> _Assignment_
Look below for the line that has "(R123, R125). -/". Set down the lines from there through the line that has "simp [doneCount, withWaiting, takeTicket]", exactly as written.

> _Extracted data entries_

☆ ☆ ☆ ☆ ☆

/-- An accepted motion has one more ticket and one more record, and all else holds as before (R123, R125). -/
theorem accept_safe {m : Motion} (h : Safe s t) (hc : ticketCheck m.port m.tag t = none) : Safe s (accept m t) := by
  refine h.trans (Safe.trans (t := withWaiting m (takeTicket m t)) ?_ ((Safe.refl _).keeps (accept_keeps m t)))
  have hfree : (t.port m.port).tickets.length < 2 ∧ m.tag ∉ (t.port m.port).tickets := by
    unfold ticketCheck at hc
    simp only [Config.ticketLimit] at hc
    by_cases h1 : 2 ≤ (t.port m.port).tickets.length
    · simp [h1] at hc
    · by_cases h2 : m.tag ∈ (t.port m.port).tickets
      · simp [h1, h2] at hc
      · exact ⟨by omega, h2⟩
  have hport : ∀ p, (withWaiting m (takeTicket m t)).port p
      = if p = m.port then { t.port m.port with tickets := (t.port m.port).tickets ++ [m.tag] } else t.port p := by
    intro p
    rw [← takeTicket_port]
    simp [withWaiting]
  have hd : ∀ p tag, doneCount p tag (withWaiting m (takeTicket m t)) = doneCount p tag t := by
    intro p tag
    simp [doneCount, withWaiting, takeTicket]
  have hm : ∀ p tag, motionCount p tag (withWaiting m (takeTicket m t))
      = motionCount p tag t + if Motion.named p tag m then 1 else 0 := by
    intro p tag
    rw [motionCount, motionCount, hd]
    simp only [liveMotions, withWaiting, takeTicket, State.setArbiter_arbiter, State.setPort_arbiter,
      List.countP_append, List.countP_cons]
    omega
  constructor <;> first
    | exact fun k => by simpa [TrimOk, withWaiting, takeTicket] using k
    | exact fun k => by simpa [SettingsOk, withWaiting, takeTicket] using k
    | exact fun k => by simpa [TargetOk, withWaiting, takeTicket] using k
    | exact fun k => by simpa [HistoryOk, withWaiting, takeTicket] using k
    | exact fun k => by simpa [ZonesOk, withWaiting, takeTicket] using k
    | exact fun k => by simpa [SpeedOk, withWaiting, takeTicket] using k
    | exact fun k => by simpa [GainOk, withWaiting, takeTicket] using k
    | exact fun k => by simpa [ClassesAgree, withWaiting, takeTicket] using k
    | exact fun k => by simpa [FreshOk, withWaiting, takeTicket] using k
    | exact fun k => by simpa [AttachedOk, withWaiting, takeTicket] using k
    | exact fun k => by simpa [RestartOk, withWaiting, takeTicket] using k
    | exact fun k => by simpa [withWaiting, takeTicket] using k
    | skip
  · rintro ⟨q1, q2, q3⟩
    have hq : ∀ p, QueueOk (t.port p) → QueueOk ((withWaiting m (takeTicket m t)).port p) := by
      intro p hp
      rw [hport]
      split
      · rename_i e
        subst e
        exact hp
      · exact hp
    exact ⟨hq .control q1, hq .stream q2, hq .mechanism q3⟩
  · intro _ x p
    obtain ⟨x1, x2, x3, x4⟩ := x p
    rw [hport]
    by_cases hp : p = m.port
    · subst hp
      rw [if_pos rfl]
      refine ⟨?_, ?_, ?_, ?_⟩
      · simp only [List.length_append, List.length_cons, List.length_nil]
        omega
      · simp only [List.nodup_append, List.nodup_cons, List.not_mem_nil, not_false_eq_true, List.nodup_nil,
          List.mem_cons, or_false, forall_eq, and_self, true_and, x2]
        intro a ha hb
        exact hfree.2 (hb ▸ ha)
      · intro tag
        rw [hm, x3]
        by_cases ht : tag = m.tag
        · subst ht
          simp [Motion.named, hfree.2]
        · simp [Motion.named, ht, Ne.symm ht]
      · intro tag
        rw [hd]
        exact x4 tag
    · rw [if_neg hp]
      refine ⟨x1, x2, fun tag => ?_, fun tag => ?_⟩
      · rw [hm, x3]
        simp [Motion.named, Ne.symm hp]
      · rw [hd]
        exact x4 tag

☆ ☆ ☆ ☆ ☆

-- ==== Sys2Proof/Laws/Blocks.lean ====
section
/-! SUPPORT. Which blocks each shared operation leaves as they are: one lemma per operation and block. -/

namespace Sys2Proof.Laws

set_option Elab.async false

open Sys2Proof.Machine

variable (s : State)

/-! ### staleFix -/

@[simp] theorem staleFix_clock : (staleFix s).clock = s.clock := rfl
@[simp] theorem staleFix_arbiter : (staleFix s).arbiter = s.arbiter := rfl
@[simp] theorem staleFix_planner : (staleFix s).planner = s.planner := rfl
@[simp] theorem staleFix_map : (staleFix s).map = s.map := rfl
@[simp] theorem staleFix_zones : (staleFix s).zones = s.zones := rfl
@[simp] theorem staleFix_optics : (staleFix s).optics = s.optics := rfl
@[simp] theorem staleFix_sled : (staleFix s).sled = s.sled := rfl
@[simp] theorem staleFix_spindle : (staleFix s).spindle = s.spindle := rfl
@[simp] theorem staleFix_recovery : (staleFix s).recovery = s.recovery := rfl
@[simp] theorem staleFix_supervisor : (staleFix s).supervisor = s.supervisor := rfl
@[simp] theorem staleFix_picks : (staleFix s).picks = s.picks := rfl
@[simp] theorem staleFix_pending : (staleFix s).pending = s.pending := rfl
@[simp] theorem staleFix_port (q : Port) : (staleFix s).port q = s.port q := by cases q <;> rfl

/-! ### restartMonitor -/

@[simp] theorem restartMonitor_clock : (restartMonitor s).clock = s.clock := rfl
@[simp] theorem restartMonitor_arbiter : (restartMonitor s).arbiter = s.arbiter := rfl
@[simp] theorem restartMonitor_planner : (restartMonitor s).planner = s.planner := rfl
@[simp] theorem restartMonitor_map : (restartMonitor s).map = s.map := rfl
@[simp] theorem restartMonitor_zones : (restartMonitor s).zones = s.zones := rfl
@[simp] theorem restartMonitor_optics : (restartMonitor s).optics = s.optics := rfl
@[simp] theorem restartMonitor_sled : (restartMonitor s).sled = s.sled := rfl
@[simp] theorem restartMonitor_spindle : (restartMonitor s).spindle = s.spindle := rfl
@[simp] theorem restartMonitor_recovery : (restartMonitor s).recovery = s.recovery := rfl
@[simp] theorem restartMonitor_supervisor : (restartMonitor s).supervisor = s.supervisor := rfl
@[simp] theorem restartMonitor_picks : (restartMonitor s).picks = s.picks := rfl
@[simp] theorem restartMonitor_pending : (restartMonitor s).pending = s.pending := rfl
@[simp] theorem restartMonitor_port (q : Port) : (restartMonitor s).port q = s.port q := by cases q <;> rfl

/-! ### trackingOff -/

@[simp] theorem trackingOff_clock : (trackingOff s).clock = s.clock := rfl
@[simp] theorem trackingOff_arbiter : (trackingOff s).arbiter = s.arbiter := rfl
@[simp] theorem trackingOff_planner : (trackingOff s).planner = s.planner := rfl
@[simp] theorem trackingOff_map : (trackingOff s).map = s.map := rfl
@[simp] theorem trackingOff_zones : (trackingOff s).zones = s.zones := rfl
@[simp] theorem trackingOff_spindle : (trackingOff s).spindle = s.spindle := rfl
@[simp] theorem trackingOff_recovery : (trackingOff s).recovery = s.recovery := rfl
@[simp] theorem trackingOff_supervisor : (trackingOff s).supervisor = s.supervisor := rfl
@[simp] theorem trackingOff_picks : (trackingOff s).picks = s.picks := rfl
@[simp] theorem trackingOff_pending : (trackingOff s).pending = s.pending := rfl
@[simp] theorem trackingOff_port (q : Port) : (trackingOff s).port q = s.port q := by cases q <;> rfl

☆ ☆ ☆ ☆ ☆

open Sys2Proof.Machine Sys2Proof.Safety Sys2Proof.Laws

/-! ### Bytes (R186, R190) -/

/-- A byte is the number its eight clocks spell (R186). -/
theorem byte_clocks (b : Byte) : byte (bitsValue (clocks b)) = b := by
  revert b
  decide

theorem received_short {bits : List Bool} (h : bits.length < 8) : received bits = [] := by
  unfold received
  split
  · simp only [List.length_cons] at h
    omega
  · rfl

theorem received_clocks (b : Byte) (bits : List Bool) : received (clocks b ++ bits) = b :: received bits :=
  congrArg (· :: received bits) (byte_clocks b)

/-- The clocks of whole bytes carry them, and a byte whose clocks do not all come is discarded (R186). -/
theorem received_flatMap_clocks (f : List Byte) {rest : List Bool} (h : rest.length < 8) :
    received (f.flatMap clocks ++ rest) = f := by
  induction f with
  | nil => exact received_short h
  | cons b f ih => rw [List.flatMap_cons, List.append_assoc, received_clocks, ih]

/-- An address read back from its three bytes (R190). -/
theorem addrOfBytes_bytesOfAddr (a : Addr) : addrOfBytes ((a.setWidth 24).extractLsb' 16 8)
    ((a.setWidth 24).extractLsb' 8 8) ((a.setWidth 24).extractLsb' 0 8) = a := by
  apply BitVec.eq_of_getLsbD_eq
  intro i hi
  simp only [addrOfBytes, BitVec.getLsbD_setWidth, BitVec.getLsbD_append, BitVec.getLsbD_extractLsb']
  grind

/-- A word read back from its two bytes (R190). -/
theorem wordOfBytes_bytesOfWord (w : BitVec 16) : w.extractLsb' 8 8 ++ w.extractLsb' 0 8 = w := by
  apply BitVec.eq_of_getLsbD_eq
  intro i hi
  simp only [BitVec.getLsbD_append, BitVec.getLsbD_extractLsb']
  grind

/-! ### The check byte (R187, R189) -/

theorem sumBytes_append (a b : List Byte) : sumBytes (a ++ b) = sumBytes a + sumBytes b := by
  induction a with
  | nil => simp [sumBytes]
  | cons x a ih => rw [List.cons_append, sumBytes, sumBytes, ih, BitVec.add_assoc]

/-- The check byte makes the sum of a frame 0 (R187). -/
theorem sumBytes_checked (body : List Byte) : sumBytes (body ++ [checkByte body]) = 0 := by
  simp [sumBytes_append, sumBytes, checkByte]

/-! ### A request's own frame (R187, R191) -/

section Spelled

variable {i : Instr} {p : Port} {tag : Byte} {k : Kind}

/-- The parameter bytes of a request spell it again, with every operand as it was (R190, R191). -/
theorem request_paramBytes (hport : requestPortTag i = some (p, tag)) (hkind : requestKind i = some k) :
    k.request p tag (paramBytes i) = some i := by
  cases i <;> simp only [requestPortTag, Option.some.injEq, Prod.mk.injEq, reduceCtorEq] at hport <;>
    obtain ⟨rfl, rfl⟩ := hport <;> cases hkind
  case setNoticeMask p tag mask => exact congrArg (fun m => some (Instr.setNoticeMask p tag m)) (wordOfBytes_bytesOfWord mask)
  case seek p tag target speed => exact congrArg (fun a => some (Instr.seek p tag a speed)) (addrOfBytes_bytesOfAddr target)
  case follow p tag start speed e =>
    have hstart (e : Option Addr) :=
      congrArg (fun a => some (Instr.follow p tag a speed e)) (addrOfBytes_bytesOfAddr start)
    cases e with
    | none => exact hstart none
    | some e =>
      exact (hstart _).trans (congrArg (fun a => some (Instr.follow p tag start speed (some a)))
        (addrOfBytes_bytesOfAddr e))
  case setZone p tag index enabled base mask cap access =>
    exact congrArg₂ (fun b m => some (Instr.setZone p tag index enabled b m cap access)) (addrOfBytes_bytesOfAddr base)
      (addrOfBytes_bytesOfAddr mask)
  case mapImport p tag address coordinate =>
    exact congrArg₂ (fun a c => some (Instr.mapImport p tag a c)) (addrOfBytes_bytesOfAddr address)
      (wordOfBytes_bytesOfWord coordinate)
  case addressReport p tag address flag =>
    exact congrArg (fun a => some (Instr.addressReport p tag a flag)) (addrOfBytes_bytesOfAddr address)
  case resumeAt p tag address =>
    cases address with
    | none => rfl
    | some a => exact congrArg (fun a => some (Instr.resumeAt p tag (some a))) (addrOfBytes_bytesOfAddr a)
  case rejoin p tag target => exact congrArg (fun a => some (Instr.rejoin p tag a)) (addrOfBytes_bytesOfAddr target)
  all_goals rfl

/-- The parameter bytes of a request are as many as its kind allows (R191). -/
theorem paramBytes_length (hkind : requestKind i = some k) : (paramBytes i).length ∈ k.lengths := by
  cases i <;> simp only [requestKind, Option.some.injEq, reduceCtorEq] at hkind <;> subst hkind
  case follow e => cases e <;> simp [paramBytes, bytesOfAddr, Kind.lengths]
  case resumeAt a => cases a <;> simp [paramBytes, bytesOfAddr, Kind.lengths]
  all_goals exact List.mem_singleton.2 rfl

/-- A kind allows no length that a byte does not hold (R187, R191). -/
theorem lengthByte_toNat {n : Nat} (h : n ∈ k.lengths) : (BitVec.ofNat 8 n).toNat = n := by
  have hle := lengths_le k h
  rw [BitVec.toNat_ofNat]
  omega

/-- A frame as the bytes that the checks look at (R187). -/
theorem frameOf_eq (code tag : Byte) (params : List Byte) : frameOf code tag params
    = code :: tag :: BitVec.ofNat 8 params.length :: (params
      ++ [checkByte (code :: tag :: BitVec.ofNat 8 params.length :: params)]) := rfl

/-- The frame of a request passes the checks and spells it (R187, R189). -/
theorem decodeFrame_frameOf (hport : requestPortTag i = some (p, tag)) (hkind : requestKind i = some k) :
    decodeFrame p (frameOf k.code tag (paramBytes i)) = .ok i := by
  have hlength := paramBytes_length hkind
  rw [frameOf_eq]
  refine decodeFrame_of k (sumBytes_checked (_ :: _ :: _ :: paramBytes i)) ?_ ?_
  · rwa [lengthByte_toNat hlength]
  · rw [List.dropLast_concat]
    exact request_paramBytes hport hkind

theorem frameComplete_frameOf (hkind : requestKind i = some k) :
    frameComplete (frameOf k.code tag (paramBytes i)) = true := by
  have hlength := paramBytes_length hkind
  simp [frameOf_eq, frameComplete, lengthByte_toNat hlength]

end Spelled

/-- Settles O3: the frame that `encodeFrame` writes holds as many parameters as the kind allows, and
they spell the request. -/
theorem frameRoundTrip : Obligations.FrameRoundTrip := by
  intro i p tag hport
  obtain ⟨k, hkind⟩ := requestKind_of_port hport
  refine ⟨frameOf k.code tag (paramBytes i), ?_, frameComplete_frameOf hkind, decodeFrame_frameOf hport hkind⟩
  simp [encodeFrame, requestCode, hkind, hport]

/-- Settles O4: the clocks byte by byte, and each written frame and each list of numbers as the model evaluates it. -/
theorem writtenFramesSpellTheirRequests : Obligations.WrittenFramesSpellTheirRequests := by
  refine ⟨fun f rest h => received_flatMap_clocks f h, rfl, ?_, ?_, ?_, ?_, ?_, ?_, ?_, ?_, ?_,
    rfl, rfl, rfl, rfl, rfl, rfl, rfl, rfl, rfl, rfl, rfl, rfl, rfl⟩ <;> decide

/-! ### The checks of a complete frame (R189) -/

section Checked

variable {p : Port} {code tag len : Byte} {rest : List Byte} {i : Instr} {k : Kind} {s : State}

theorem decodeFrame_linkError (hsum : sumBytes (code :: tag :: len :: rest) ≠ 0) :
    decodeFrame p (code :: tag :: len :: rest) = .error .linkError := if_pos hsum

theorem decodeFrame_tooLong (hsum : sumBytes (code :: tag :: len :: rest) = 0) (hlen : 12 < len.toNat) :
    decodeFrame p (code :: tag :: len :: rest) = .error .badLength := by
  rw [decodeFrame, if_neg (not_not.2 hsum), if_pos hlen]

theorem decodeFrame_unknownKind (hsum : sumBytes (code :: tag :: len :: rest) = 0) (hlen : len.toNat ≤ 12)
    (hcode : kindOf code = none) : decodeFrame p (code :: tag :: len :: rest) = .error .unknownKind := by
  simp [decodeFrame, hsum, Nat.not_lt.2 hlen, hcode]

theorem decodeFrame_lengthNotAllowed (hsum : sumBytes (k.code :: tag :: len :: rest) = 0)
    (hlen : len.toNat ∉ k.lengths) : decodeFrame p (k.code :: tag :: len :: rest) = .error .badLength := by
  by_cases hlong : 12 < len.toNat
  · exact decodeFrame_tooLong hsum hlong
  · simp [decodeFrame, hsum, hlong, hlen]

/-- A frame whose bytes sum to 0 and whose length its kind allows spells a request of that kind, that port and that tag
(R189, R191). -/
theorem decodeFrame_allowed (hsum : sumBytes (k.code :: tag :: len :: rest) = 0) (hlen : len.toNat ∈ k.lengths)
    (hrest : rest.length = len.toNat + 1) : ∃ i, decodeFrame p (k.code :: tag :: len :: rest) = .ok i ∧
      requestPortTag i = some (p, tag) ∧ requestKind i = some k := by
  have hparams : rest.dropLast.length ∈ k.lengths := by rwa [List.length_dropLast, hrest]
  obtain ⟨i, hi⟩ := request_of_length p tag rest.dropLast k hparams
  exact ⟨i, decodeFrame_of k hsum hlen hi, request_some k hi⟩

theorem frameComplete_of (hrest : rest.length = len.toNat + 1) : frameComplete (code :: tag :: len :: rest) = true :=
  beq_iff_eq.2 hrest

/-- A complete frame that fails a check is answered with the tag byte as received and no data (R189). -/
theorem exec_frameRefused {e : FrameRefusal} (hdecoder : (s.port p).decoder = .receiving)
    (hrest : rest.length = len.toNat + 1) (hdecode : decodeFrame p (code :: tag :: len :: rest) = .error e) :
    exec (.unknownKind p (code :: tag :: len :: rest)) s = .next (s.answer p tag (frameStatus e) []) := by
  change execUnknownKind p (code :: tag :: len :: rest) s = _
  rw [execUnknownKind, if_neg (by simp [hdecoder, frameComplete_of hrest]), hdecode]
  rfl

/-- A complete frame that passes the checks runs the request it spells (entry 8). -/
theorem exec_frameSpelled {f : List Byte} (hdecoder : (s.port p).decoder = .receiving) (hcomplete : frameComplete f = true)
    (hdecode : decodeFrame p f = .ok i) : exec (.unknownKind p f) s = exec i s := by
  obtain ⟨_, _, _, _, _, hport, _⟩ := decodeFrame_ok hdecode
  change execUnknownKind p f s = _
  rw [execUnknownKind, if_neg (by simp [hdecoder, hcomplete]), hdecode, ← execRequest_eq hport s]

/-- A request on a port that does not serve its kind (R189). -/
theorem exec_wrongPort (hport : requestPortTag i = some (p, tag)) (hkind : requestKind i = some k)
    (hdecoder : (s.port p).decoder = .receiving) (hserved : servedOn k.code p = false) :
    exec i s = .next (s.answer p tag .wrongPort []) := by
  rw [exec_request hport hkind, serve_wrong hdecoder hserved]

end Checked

☆ ☆ ☆ ☆ ☆

> _Result of this task_
/-- An accepted motion has one more ticket and one more record, and all else holds as before (R123, R125). -/
theorem accept_safe {m : Motion} (h : Safe s t) (hc : ticketCheck m.port m.tag t = none) : Safe s (accept m t) := by
  refine h.trans (Safe.trans (t := withWaiting m (takeTicket m t)) ?_ ((Safe.refl _).keeps (accept_keeps m t)))
  have hfree : (t.port m.port).tickets.length < 2 ∧ m.tag ∉ (t.port m.port).tickets := by
    unfold ticketCheck at hc
    simp only [Config.ticketLimit] at hc
    by_cases h1 : 2 ≤ (t.port m.port).tickets.length
    · simp [h1] at hc
    · by_cases h2 : m.tag ∈ (t.port m.port).tickets
      · simp [h1, h2] at hc
      · exact ⟨by omega, h2⟩
  have hport : ∀ p, (withWaiting m (takeTicket m t)).port p
      = if p = m.port then { t.port m.port with tickets := (t.port m.port).tickets ++ [m.tag] } else t.port p := by
    intro p
    rw [← takeTicket_port]
    simp [withWaiting]
  have hd : ∀ p tag, doneCount p tag (withWaiting m (takeTicket m t)) = doneCount p tag t := by
    intro p tag
    simp [doneCount, withWaiting, takeTicket]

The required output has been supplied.